Only the opening lines of the listing, through the one with "inductive CoreId where", are to be retyped, each exactly as it stands.

[Data records — start]

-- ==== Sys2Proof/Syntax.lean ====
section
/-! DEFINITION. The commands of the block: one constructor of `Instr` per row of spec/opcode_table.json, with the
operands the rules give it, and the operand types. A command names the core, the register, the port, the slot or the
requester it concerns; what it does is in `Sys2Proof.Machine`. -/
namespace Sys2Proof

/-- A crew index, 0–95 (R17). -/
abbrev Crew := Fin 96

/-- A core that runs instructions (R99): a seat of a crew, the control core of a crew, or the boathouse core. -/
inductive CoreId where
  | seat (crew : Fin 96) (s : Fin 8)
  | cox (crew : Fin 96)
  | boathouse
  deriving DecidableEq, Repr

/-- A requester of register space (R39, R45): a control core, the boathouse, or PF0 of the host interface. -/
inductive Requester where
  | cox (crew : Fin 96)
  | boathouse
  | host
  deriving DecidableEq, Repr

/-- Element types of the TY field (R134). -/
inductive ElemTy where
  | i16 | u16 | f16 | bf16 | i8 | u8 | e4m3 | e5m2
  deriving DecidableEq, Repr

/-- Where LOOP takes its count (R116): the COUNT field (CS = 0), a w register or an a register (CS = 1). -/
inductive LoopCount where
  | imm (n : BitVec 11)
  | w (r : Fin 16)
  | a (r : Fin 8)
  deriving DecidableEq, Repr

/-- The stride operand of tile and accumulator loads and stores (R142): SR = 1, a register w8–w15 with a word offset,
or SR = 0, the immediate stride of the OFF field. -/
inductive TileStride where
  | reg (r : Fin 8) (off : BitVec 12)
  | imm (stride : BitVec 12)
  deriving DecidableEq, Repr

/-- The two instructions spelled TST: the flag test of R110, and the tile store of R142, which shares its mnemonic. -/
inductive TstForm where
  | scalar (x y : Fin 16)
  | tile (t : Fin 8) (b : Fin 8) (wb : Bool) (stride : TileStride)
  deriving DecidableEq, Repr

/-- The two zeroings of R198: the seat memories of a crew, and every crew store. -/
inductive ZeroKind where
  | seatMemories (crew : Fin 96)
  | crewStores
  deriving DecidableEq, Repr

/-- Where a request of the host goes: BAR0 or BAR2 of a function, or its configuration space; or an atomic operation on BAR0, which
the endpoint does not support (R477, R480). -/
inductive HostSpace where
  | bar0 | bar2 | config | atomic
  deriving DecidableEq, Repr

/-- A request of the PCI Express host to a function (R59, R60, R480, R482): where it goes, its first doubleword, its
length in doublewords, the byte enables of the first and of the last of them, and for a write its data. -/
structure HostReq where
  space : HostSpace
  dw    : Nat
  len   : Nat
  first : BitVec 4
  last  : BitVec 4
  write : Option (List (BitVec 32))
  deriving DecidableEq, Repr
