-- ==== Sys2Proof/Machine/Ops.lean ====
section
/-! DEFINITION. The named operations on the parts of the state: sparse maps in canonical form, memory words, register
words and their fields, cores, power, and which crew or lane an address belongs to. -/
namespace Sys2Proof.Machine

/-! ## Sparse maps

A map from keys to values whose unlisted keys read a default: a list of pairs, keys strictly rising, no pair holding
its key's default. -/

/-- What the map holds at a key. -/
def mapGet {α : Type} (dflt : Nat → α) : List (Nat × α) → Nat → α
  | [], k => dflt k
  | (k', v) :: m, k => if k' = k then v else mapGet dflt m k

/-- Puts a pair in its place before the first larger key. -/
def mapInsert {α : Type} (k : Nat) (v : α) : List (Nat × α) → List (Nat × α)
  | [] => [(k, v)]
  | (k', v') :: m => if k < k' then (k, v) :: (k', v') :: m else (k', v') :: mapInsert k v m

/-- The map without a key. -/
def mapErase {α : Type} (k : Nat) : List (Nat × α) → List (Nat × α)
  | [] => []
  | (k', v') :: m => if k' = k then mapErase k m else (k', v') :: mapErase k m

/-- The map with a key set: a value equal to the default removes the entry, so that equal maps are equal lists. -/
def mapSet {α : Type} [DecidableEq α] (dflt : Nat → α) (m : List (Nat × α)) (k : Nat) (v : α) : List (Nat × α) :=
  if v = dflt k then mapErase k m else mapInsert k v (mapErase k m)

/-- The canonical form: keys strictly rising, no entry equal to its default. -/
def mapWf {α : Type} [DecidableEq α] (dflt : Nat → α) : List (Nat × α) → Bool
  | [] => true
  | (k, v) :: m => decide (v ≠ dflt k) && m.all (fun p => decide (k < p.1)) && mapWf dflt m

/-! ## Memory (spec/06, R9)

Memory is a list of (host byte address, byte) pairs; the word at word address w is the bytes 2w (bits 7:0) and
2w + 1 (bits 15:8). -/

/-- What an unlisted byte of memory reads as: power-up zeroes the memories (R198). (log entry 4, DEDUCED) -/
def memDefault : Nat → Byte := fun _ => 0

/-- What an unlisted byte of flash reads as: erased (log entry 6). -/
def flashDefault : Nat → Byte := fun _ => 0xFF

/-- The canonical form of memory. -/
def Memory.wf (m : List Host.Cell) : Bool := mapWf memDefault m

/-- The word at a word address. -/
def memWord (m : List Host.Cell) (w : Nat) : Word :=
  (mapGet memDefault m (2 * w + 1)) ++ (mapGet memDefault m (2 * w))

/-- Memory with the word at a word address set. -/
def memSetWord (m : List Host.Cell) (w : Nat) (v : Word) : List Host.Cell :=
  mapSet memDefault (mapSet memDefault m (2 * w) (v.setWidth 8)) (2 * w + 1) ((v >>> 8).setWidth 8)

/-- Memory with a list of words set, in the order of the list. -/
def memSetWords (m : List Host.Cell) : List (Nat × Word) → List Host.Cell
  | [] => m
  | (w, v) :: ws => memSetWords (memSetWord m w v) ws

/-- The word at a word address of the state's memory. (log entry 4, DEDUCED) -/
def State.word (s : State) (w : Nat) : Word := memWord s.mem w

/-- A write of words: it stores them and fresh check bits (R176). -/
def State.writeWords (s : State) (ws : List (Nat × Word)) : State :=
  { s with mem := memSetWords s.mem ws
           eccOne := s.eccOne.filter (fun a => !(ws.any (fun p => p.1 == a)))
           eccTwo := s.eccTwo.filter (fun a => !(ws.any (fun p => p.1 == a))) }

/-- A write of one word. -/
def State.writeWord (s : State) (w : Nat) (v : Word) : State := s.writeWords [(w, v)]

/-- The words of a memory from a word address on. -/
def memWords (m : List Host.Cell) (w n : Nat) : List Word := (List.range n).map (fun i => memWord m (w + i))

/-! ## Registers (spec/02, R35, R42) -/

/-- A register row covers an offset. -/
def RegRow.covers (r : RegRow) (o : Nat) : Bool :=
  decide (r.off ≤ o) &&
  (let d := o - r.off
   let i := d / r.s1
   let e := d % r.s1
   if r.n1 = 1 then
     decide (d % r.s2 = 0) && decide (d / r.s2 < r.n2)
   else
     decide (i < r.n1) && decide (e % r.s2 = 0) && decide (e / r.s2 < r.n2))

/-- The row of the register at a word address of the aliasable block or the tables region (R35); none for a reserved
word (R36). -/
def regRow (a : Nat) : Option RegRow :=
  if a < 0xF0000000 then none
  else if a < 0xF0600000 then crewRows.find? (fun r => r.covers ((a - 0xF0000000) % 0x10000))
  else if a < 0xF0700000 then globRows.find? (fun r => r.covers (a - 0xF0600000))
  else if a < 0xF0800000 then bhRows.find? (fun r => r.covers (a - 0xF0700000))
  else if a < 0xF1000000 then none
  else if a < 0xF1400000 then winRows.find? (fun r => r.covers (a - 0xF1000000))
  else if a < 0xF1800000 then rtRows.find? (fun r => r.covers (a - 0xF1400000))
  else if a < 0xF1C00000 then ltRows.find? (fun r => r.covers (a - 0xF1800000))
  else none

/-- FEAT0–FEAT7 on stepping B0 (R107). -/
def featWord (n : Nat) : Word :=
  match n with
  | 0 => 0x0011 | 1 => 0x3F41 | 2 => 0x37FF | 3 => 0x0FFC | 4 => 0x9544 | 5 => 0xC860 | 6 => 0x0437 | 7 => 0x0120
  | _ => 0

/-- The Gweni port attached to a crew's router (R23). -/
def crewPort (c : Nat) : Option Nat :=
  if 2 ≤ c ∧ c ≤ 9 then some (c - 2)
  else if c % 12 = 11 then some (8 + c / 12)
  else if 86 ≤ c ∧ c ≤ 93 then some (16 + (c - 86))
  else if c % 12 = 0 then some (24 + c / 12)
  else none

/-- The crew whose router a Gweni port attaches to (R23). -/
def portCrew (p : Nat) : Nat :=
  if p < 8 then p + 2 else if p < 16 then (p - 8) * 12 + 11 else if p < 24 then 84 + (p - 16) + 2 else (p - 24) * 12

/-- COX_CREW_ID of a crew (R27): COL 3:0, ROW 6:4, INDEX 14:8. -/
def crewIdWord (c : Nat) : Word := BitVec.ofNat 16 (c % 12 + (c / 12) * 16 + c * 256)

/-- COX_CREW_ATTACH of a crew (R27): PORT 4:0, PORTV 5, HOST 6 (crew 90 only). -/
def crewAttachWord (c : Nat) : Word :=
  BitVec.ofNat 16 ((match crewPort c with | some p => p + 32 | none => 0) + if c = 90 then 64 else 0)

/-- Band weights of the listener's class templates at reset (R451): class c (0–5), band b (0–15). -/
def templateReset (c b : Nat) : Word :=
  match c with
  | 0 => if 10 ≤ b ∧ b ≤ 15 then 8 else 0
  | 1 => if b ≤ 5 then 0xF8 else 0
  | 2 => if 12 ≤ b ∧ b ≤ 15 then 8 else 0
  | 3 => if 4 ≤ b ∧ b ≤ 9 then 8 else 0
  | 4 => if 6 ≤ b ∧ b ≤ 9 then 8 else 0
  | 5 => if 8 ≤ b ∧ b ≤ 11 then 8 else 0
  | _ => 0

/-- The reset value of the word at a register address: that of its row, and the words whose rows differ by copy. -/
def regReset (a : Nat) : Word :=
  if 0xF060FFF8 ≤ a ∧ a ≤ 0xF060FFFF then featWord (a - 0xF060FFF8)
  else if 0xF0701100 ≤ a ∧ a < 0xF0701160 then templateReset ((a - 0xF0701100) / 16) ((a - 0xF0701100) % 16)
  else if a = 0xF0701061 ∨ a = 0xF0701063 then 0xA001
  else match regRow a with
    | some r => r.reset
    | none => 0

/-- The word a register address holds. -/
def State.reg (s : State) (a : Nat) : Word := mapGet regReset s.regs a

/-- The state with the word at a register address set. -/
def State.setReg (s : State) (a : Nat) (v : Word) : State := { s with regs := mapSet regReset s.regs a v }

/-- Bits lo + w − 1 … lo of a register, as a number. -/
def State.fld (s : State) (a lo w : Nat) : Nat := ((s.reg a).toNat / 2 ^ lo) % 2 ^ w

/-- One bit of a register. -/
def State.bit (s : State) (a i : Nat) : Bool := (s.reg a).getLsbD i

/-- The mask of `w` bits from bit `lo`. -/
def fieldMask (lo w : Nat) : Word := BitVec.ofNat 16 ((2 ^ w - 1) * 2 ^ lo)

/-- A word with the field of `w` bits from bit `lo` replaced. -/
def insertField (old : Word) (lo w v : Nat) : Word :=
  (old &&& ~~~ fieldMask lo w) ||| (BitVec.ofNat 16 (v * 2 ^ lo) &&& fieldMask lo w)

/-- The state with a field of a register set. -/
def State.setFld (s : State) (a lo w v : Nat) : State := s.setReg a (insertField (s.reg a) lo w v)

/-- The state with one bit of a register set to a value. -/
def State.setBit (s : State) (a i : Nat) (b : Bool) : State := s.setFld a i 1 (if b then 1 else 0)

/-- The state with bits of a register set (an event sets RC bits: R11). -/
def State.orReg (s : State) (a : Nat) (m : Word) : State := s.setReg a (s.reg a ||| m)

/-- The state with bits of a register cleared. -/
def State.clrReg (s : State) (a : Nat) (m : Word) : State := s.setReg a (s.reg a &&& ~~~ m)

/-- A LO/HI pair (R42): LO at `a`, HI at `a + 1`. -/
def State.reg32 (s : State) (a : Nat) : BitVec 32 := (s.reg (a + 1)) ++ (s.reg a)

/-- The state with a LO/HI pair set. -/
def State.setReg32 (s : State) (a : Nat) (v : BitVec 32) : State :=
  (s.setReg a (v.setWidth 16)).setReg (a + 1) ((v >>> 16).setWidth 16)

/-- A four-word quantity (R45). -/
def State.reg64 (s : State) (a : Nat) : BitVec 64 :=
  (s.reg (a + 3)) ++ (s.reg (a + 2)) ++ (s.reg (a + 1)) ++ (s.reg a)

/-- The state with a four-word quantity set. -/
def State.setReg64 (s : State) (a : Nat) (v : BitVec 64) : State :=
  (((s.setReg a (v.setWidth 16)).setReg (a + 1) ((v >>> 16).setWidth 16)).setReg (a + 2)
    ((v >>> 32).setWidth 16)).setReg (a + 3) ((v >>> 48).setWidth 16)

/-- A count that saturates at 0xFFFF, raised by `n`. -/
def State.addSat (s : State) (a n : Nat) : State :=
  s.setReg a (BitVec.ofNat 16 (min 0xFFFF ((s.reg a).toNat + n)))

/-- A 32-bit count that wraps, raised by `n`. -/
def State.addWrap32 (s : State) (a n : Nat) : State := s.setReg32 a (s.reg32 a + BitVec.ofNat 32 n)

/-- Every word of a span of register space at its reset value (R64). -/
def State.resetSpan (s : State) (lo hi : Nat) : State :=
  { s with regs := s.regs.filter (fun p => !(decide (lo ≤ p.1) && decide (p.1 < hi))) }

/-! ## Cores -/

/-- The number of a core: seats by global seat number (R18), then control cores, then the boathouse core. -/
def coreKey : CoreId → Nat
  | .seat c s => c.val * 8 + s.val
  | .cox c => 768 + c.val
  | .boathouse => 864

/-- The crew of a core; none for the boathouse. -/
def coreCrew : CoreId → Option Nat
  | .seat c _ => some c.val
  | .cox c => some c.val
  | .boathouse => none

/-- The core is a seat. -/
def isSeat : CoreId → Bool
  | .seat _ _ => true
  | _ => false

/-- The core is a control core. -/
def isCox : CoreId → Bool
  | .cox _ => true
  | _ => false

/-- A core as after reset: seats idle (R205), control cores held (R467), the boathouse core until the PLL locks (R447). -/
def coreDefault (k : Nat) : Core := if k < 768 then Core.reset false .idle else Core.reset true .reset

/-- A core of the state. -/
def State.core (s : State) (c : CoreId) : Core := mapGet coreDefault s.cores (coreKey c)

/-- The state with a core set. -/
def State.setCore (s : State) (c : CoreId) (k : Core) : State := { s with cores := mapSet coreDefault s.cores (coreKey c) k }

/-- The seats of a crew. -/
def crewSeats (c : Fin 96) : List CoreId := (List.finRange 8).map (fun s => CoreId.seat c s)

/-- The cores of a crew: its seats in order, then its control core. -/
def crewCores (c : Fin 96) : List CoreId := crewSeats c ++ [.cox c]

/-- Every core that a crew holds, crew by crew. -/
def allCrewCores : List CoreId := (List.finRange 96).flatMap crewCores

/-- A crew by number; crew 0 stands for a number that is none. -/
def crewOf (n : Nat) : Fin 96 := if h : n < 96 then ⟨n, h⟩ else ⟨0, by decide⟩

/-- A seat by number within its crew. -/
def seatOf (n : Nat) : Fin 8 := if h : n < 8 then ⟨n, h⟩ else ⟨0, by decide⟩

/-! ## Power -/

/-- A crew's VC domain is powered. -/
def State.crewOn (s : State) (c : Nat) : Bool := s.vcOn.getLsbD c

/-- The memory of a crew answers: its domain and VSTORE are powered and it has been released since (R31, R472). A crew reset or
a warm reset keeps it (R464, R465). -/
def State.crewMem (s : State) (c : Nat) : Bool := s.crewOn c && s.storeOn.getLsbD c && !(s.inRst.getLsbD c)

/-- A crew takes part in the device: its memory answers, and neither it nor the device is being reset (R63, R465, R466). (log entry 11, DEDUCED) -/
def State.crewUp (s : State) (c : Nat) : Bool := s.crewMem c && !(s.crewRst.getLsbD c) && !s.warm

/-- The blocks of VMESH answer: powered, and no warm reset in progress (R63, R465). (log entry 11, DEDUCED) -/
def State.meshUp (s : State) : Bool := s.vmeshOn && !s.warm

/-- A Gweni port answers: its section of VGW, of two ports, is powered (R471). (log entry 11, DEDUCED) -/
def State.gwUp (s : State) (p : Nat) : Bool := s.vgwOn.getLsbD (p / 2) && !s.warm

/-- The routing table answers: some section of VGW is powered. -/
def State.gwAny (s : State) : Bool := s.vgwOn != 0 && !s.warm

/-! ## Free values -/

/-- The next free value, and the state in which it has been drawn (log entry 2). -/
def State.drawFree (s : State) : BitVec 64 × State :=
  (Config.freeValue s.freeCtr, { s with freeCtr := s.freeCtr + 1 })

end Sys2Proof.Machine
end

[Data records — finish]

Exercise response:
-- ==== Sys2Proof/Syntax.lean ====
section
/-! DEFINITION. The commands of the block: one constructor of `Instr` per row of spec/opcode_table.json, with the
operands the rules give it, and the operand types. A command names the core, the register, the port, the slot or the
requester it concerns; what it does is in `Sys2Proof.Machine`. -/
namespace Sys2Proof

/-- A crew index, 0–95 (R17). -/
abbrev Crew := Fin 96

/-- A core that runs instructions (R99): a seat of a crew, the control core of a crew, or the boathouse core. -/
inductive CoreId where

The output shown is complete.